Your answer should be a single number: how many lines in the data below hold the string "nothing".

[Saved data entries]
++++++++++++++++++++
-- ==== Sys2Proof/Certificates/Slice0/Obligations.lean ====
section
/-! DEFINITION. The statements for the provers. -/

open Sys2Proof Sys2Proof.Machine

/-! ### Integer instructions -/

/-- R285. For every type, width n: add, sub, mul, the upper half of the product, the lesser and the greater of the operands, and the shifts by
c = the second source modulo n, each modulo 2^n and extended by the type. -/
def Obligations.IntegerArithmetic : Prop :=
  ∀ (s : State) (c w : Bool) (d a b : BitVec 6), Ready s →
    (∀ t : BitVec 3,
      let n := ityBits t
      let g := itySigned t
      let A := fun k => operand g n (src s k a)
      let B := fun k => operand g n (src s k b)
      Writes (.add c w d a b t) s 0 w d (fun k => result g n (A k + B k)) ∧
      Writes (.sub c w d a b t) s 0 w d (fun k => result g n (A k - B k)) ∧
      Writes (.mul c w d a b t) s 0 w d (fun k => result g n (A k * B k)) ∧
      Writes (.mulh c w d a b t) s 0 w d (fun k => result g n (A k * B k / (2 ^ n : Nat))) ∧
      Writes (.min c w d a b t) s 0 w d (fun k => result g n (min (A k) (B k))) ∧
      Writes (.max c w d a b t) s 0 w d (fun k => result g n (max (A k) (B k))) ∧
      Writes (.shl c w d a b t) s 0 w d (fun k => result g n (A k * (2 ^ ((src s k b).toNat % n) : Nat)))) ∧
    (∀ z : BitVec 2,
      let n := szBits z
      Writes (.shr c w d a b z) s 0 w d (fun k => result false n (operand false n (src s k a) / (2 ^ ((src s k b).toNat % n) : Nat))) ∧
      Writes (.sar c w d a b z) s 0 w d (fun k => result true n (operand true n (src s k a) / (2 ^ ((src s k b).toNat % n) : Nat))))

/-- R286. The bitwise and counting operations of width n: results zero-extended, and abs and neg sign-extended. -/
def Sys2Proof.Rules.BitwiseAndCounting : Prop :=
  ∀ (s : State) (c w : Bool) (d a b : BitVec 6) (z : BitVec 2), Ready s →
    let n := szBits z
    let A := fun k => low n (src s k a)
    let B := fun k => low n (src s k b)
    Writes (.and c w d a b z) s 0 w d (fun k => (A k &&& B k).setWidth 64) ∧
    Writes (.or c w d a b z) s 0 w d (fun k => (A k ||| B k).setWidth 64) ∧
    Writes (.xor c w d a b z) s 0 w d (fun k => (A k ^^^ B k).setWidth 64) ∧
    Writes (.andn c w d a b z) s 0 w d (fun k => (A k &&& ~~~B k).setWidth 64) ∧
    Writes (.rot c w d a b z) s 0 w d (fun k => ((A k).rotateLeft ((B k).toNat % n)).setWidth 64) ∧
    Writes (.popc c w d a z) s 0 w d (fun k => wd (ones (A k))) ∧
    Writes (.clz c w d a z) s 0 w d (fun k => wd (zerosAbove (A k))) ∧
    Writes (.ctz c w d a z) s 0 w d (fun k => wd (zerosBelow (A k))) ∧
    Writes (.brev c w d a z) s 0 w d (fun k => (A k).reverse.setWidth 64) ∧
    Writes (.abs c w d a z) s 0 w d (fun k => result true n ((A k).toInt.natAbs : Int)) ∧
    Writes (.neg c w d a z) s 0 w d (fun k => (-(A k)).signExtend 64)

/-- R287, R288, R289. The forms with a constant: on all 64 bits with IMM12 sign-extended, the shifts and the rotate by COUNT below the width, and the
building of constants 16 bits at a time. -/
def Sys2Proof.Rules.ConstantForms : Prop :=
  ∀ (s : State) (c w : Bool) (d a : BitVec 6), Ready s →
    (∀ i : BitVec 12,
      let K : Word := i.signExtend 64
      Writes (.addImm c w d a i) s 0 w d (fun k => src s k a + K) ∧
      Writes (.subRevImm c w d a i) s 0 w d (fun k => K - src s k a) ∧
      Writes (.andImm c w d a i) s 0 w d (fun k => src s k a &&& K) ∧
      Writes (.orImm c w d a i) s 0 w d (fun k => src s k a ||| K) ∧
      Writes (.xorImm c w d a i) s 0 w d (fun k => src s k a ^^^ K)) ∧
    (∀ (z : BitVec 2) (n : BitVec 6), n.toNat < szBits z →
      let A := fun k => low (szBits z) (src s k a)
      Writes (.shlImm c w d a z n) s 0 w d (fun k => (A k <<< n.toNat).setWidth 64) ∧
      Writes (.shrImm c w d a z n) s 0 w d (fun k => (A k >>> n.toNat).setWidth 64) ∧
      Writes (.sarImm c w d a z n) s 0 w d (fun k => ((A k).sshiftRight n.toNat).signExtend 64) ∧
      Writes (.rotImm c w d a z n) s 0 w d (fun k => ((A k).rotateLeft n.toNat).setWidth 64)) ∧
    (∀ (x : BitVec 16) (j : BitVec 2),
      Writes (.liH0 c w d x) s 0 w d (fun _ => x.setWidth 64) ∧
      Writes (.liHj c w d j x) s 0 w d (fun k =>
        (src s k d &&& ~~~maskAt (16 * j.toNat) 16) ||| (x.setWidth 64 <<< (16 * j.toNat))))

/-- The bitwise, counting and constant words. -/
def Obligations.BitwiseCountingConstants : Prop := Sys2Proof.Rules.BitwiseAndCounting ∧ Sys2Proof.Rules.ConstantForms

/-- R290, R291. cmp with two sources or a constant, and the predicate instructions, on the predicates as they were before the group; p0 reads 1. -/
def Sys2Proof.Rules.PredicateInstructions : Prop :=
  ∀ (s : State) (c w : Bool), Ready s →
    (∀ (p : BitVec 4) (a b : BitVec 6) (x t : BitVec 3), x.toNat < 6 →
      let A := fun k => operand (itySigned t) (ityBits t) (src s k a)
      let B := fun k => operand (itySigned t) (ityBits t) (src s k b)
      WritesPred (.cmp c w p a b x t) s w p.toNat (fun k =>
        [decide (A k = B k), decide (A k ≠ B k), decide (A k < B k), decide (A k ≤ B k), decide (A k > B k), decide (A k ≥ B k)].getD x.toNat false)) ∧
    (∀ (y : BitVec 2) (p : BitVec 4) (a : BitVec 6) (x : BitVec 3) (i : BitVec 9), x.toNat < 6 →
      let g := decide (y.toNat < 2)
      let n := if y.toNat % 2 = 0 then 32 else 64
      let A := fun k => operand g n (src s k a)
      let B := operand g n (i.signExtend 64)
      WritesPred (.cmpImm c w y p a x i) s w p.toNat (fun k =>
        [decide (A k = B), decide (A k ≠ B), decide (A k < B), decide (A k ≤ B), decide (A k > B), decide (A k ≥ B)].getD x.toNat false)) ∧
    (∀ (d a b : BitVec 4) (na nb : Bool),
      let P := fun (k : Nat) (q : BitVec 4) => q = 0 ∨ (pre s k).preds.getLsbD q.toNat
      let X := fun k => (decide (P k a)) ^^ na
      let Y := fun k => (decide (P k b)) ^^ nb
      WritesPred (.pand c w d a b na nb) s w d.toNat (fun k => X k && Y k) ∧
      WritesPred (.por c w d a b na nb) s w d.toNat (fun k => X k || Y k) ∧
      WritesPred (.pxor c w d a b na nb) s w d.toNat (fun k => X k ^^ Y k) ∧
      WritesPred (.pnot c w d a na nb) s w d.toNat (fun k => !X k)) ∧
    (∀ (p j : Nat) (v : Bool) (th : Thread), j < 16 → (setPred p v th).preds.getLsbD j = if j = p then v else th.preds.getLsbD j)

/-- R292, R293. Selecting, moving and address arithmetic; a field extracted with zeros or with its sign, and inserted with the other bits kept. -/
def Sys2Proof.Rules.SelectAndBitFields : Prop :=
  ∀ (s : State) (c w : Bool) (d a b : BitVec 6), Ready s →
    (∀ p : BitVec 4, Writes (.sel c w d a b p) s 0 w d (fun k => if p = 0 ∨ (pre s k).preds.getLsbD p.toNat then src s k a else src s k b)) ∧
    Writes (.mov c w d a) s 0 w d (fun k => src s k a) ∧
    (∀ x : BitVec 4, Writes (.lea c w d a b x) s 0 w d (fun k => src s k a + src s k b <<< x.toNat)) ∧
    (let pos := fun k => posOf (srcZ s k b)
     let len := fun k => lenOf (srcZ s k b)
     Writes (.bfx c w d a b) s 0 w d (fun k => (src s k a >>> pos k) &&& maskAt 0 (len k)) ∧
     Writes (.bfxI64 c w d a b) s 0 w d (fun k => ((src s k a >>> pos k).setWidth (len k)).signExtend 64) ∧
     Writes (.bfi c w d a b) s 0 w d (fun k =>
       (src s k d &&& ~~~maskAt (pos k) (len k)) ||| ((src s k a <<< pos k) &&& maskAt (pos k) (len k))))

/-- The predicate words, selects and bit fields. -/
def Obligations.PredicatesSelectsBitFields : Prop := Sys2Proof.Rules.PredicateInstructions ∧ Sys2Proof.Rules.SelectAndBitFields

/-- R294, R295. nop and the guard word write nothing: their threads go on. -/
def Sys2Proof.Rules.NopAndGuard : Prop :=
  ∀ s : State, Ready s → (∀ c : Bool, Completes (.nop c) s (fun _ th => th) []) ∧ ∀ (p : BitVec 4) (i : Bool), Completes (.guard p i) s (fun _ th => th) []

/-! ### Floating-point instructions -/

/-- R320, R323. The arithmetic of two and of three sources, the third DST: the value, flags and counts of `fpAdd`, `fpMul` and `fpFma` (of which
ArithmeticRoundsOnce says what they are), in the format of FTY and the mode of RM. -/
def Sys2Proof.Rules.FloatArithmetic : Prop :=
  ∀ (s : State) (c w : Bool) (d a b : BitVec 6) (r : BitVec 3) (t : BitVec 2), Ready s →
    let f := fmtOf t.toNat
    let A := fun k => srcF t.toNat s k a
    let B := fun k => srcF t.toNat s k b
    let D := fun k => srcF t.toNat s k d
    let m := fun k => modeOf s k r
    FpWrites (.fadd c w d a b r t) s 0 w d (fun k => laneRes t.toNat (fpAdd f (m k) false (A k) (B k))) ∧
    FpWrites (.fsub c w d a b r t) s 0 w d (fun k => laneRes t.toNat (fpAdd f (m k) true (A k) (B k))) ∧
    FpWrites (.fmul c w d a b r t) s 0 w d (fun k => laneRes t.toNat (fpMul f (m k) (A k) (B k))) ∧
    FpWrites (.fma c w d a b r t) s 0 w d (fun k => laneRes t.toNat (fpFma f (m k) false false (A k) (B k) (D k))) ∧
    FpWrites (.fms c w d a b r t) s 0 w d (fun k => laneRes t.toNat (fpFma f (m k) false true (A k) (B k) (D k))) ∧
    FpWrites (.fnma c w d a b r t) s 0 w d (fun k => laneRes t.toNat (fpFma f (m k) true false (A k) (B k) (D k)))

/-- R324, R326. The lesser and the greater number; the sign bit cleared, inverted or taken from b; the class mask, which raises and counts nothing. -/
def Sys2Proof.Rules.FloatChoiceSignClass : Prop :=
  ∀ (s : State) (c w : Bool) (d a b : BitVec 6) (t : BitVec 2), Ready s →
    let f := fmtOf t.toNat
    let A := fun k => srcF t.toNat s k a
    let B := fun k => srcF t.toNat s k b
    let bits := fun k => BitVec.ofNat f.width (A k)
    let sign : BitVec f.width := 1 <<< (f.width - 1)
    let signed := fun (x : BitVec f.width) => laneRes t.toNat ⟨x.toNat, 0⟩
    FpWrites (.fmin c w d a b t) s 0 w d (fun k => laneRes t.toNat (fpMinMax f false (A k) (B k))) ∧
    FpWrites (.fmax c w d a b t) s 0 w d (fun k => laneRes t.toNat (fpMinMax f true (A k) (B k))) ∧
    FpWrites (.fabs c w d a t) s 0 w d (fun k => signed (bits k &&& ~~~sign)) ∧
    FpWrites (.fneg c w d a t) s 0 w d (fun k => signed (bits k ^^^ sign)) ∧
    FpWrites (.fsgn c w d a b t) s 0 w d (fun k => signed ((bits k &&& ~~~sign) ||| (BitVec.ofNat f.width (B k) &&& sign))) ∧
    Writes (.fclass c w d a t) s 0 w d (fun k => 1#64 <<< fpClass f (A k))

/-- Floating-point arithmetic, minimum and maximum, sign and class. -/
def Obligations.FloatArithmeticAndChoice : Prop := Sys2Proof.Rules.FloatArithmetic ∧ Sys2Proof.Rules.FloatChoiceSignClass

/-- R327, R328. Conversions between the types of CTY, to integral, and by a power of two. -/
def Sys2Proof.Rules.FloatConversions : Prop :=
  ∀ (s : State) (c w : Bool) (d a b : BitVec 6) (r : BitVec 3), Ready s →
    (∀ x y : BitVec 3,
      let f := fmtOf x.toNat
      let g := fmtOf y.toNat
      let n := fun (z : BitVec 3) => if z.toNat % 2 = 0 then 32 else 64
      let i := fun (z : BitVec 3) => decide (z.toNat < 6)
      (x.toNat < 4 → y.toNat < 4 →
        FpWrites (.fcvt c w d a x y r) s 0 w d (fun k => laneRes y.toNat (fpToFp f g (modeOf s k r) (srcF x.toNat s k a)))) ∧
      (x.toNat < 4 → 4 ≤ y.toNat →
        FpWrites (.fcvt c w d a x y r) s 0 w d (fun k =>
          ⟨result (i y) (n y) (fpToInt f (modeOf s k r) (i y) (n y) (srcF x.toNat s k a)).1,
            (fpToInt f (modeOf s k r) (i y) (n y) (srcF x.toNat s k a)).2, []⟩)) ∧
      (4 ≤ x.toNat → y.toNat < 4 →
        FpWrites (.fcvt c w d a x y r) s 0 w d (fun k => laneRes y.toNat (intToFp g (modeOf s k r) (operand (i x) (n x) (src s k a)))))) ∧
    (∀ t : BitVec 2,
      FpWrites (.frnd c w d a r t) s 0 w d (fun k => laneRes t.toNat (fpRnd (fmtOf t.toNat) (modeOf s k r) (srcF t.toNat s k a))) ∧
      FpWrites (.fscale c w d a b r t) s 0 w d (fun k =>
        laneRes t.toNat (fpScale (fmtOf t.toNat) (modeOf s k r) (srcF t.toNat s k a) (src s k b).toInt)))

/-- R325, R333, R334. fcmp writes a predicate and raises the flags of R325; the flag and mode instructions act on ctl.ff and ctl.rm: rdflags answers
ctl.ff as it stood before the group, and the reserved modes are not taken. -/
def Sys2Proof.Rules.FloatCompareFlagsMode : Prop :=
  ∀ (s : State) (c w : Bool) (d a b : BitVec 6), Ready s →
    (∀ (p : BitVec 4) (x : BitVec 3) (t : BitVec 2), x.toNat < 7 →
      let r := fun k => fpCmp (fmtOf t.toNat) x.toNat (srcF t.toNat s k a) (srcF t.toNat s k b)
      FpCompletes (.fcmp c w p a b x t) s (fun k => (r k).2) [] (fun k th => if w then th else setPred p.toNat (r k).1 th)
        (latchAll s 0 (fun k => if (r k).1 then 1 else 0))) ∧
    (let clear := fun k (th : Thread) => { th with ff := th.ff &&& ~~~(low 5 (src s k a)) }
     Completes (.rdflags c w d a) s (fun k th => clear k (if w then th else setReg th.base d.toNat ((pre s k).ff.setWidth 64) th))
       (latchAll s 0 (fun k => (pre s k).ff.setWidth 64)) ∧
     Completes (.clrflags c a) s clear []) ∧
    Completes (.setrm c a) s (fun k th => if (low 3 (src s k a)).toNat < 5 then { th with rm := low 3 (src s k a) } else th) []

/-- Floating-point conversions, comparisons, flags and mode. -/
def Obligations.FloatConvertCompareMode : Prop := Sys2Proof.Rules.FloatConversions ∧ Sys2Proof.Rules.FloatCompareFlagsMode

/-- R329. Each pair instruction works on the low and the high FP32 of its sources as its FP32 form does, raises the flags of both and counts both. -/
def Sys2Proof.Rules.FloatPairs : Prop :=
  ∀ (s : State) (c w : Bool) (d a b : BitVec 6) (r : BitVec 3), Ready s →
    let el := fun (x : BitVec 6) (k e : Nat) => ((srcX2 s k x).extractLsb' (32 * e) 32).toNat
    let pair := fun (g : Nat → Nat → FRes) (k : Nat) =>
      (⟨wd ((g k 1).v * 2 ^ 32 + (g k 0).v), (g k 0).fl ||| (g k 1).fl, countsOf 1 (g k 0) ++ countsOf 1 (g k 1)⟩ : LaneRes)
    let f := fmtOf 1
    let m := fun k => modeOf s k r
    FpWrites (.faddX2f32 c w d a b r) s 0 w d (pair (fun k e => fpAdd f (m k) false (el a k e) (el b k e))) ∧
    FpWrites (.fsubX2f32 c w d a b r) s 0 w d (pair (fun k e => fpAdd f (m k) true (el a k e) (el b k e))) ∧
    FpWrites (.fmulX2f32 c w d a b r) s 0 w d (pair (fun k e => fpMul f (m k) (el a k e) (el b k e))) ∧
    FpWrites (.fmaX2f32 c w d a b r) s 0 w d (pair (fun k e => fpFma f (m k) false false (el a k e) (el b k e) (el d k e))) ∧
    FpWrites (.fmsX2f32 c w d a b r) s 0 w d (pair (fun k e => fpFma f (m k) false true (el a k e) (el b k e) (el d k e))) ∧
    FpWrites (.fnmaX2f32 c w d a b r) s 0 w d (pair (fun k e => fpFma f (m k) true false (el a k e) (el b k e) (el d k e))) ∧
    FpWrites (.fminX2f32 c w d a b) s 0 w d (pair (fun k e => fpMinMax f false (el a k e) (el b k e))) ∧
    FpWrites (.fmaxX2f32 c w d a b) s 0 w d (pair (fun k e => fpMinMax f true (el a k e) (el b k e)))

/-- R330. The eleven special functions of pipe S, in FP64 or FP32. -/
def Sys2Proof.Rules.SpecialFunctions : Prop :=
  ∀ (s : State) (c w y : Bool) (d a : BitVec 6) (r : BitVec 3), Ready s →
    let fty := if y then 1 else 0
    let sf := fun fn k => laneRes fty (special fty fn (modeOf s k r) (srcF fty s k a))
    FpWrites (.exp c w d a y r) s 1 w d (sf 0) ∧ FpWrites (.exp2 c w d a y r) s 1 w d (sf 1) ∧
    FpWrites (.expm1 c w d a y r) s 1 w d (sf 2) ∧ FpWrites (.log c w d a y r) s 1 w d (sf 3) ∧
    FpWrites (.log2 c w d a y r) s 1 w d (sf 4) ∧ FpWrites (.log1p c w d a y r) s 1 w d (sf 5) ∧
    FpWrites (.erf c w d a y r) s 1 w d (sf 6) ∧ FpWrites (.erfc c w d a y r) s 1 w d (sf 7) ∧
    FpWrites (.sqrt c w d a y r) s 1 w d (sf 8) ∧ FpWrites (.rsqrt c w d a y r) s 1 w d (sf 9) ∧
    FpWrites (.rcp c w d a y r) s 1 w d (sf 10)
++++++++++++++++++++
## WRITTEN ANSWER:
2